[Saved entries]
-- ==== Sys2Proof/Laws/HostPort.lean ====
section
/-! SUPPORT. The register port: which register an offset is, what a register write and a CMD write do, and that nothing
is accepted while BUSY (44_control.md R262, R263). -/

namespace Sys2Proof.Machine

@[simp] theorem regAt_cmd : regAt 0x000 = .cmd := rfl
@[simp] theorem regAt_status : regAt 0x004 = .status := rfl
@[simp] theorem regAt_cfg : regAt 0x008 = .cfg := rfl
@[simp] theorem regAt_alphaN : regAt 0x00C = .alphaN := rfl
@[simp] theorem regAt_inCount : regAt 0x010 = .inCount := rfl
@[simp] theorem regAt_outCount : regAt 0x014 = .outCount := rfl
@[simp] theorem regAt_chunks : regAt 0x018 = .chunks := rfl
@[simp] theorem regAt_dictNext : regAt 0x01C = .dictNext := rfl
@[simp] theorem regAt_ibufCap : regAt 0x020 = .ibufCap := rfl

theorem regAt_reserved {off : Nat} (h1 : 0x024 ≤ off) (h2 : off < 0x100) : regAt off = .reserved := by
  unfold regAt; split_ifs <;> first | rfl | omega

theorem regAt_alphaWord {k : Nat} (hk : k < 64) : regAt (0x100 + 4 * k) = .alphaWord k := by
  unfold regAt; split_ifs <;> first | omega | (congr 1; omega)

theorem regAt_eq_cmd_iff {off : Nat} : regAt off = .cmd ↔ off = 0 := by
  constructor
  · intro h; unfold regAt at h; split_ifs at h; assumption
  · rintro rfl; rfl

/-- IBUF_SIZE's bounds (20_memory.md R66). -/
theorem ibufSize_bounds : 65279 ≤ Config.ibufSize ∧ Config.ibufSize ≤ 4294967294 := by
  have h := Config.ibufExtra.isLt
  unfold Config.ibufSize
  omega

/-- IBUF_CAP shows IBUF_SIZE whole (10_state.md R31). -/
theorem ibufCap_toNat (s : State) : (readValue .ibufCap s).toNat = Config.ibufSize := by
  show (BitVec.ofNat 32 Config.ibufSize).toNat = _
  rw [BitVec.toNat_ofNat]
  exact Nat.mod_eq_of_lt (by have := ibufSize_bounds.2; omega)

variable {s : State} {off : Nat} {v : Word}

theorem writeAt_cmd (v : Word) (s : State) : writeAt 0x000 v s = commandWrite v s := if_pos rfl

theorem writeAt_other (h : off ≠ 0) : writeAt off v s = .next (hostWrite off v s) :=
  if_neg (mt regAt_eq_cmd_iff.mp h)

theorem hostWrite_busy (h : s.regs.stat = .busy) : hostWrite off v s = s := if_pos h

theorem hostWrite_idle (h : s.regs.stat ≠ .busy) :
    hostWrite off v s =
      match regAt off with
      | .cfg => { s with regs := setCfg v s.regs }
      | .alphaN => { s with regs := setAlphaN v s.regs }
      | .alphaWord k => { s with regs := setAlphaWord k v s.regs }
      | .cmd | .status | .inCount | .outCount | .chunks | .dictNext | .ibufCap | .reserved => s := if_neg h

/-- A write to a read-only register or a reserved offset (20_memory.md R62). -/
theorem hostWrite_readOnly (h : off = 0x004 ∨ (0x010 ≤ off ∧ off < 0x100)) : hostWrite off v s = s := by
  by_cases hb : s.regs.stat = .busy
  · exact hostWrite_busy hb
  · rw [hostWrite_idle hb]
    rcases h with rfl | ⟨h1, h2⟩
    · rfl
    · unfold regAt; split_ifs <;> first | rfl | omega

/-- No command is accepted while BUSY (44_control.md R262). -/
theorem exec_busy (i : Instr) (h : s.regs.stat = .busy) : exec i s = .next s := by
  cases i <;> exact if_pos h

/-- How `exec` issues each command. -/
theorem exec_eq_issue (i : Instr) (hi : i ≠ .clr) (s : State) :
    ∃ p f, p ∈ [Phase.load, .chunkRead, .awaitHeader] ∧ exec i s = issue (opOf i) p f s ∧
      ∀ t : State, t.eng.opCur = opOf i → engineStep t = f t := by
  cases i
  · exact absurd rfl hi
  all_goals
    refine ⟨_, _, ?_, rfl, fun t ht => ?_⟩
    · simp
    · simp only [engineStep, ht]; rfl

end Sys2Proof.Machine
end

### WORK REQUEST:
Take the lines above from the first through the one containing "0x000 = .cmd := rfl" and reproduce them exactly; include nothing else.

### RESULT:
-- ==== Sys2Proof/Laws/HostPort.lean ====
section
/-! SUPPORT. The register port: which register an offset is, what a register write and a CMD write do, and that nothing
is accepted while BUSY (44_control.md R262, R263). -/

namespace Sys2Proof.Machine

@[simp] theorem regAt_cmd : regAt 0x000 = .cmd := rfl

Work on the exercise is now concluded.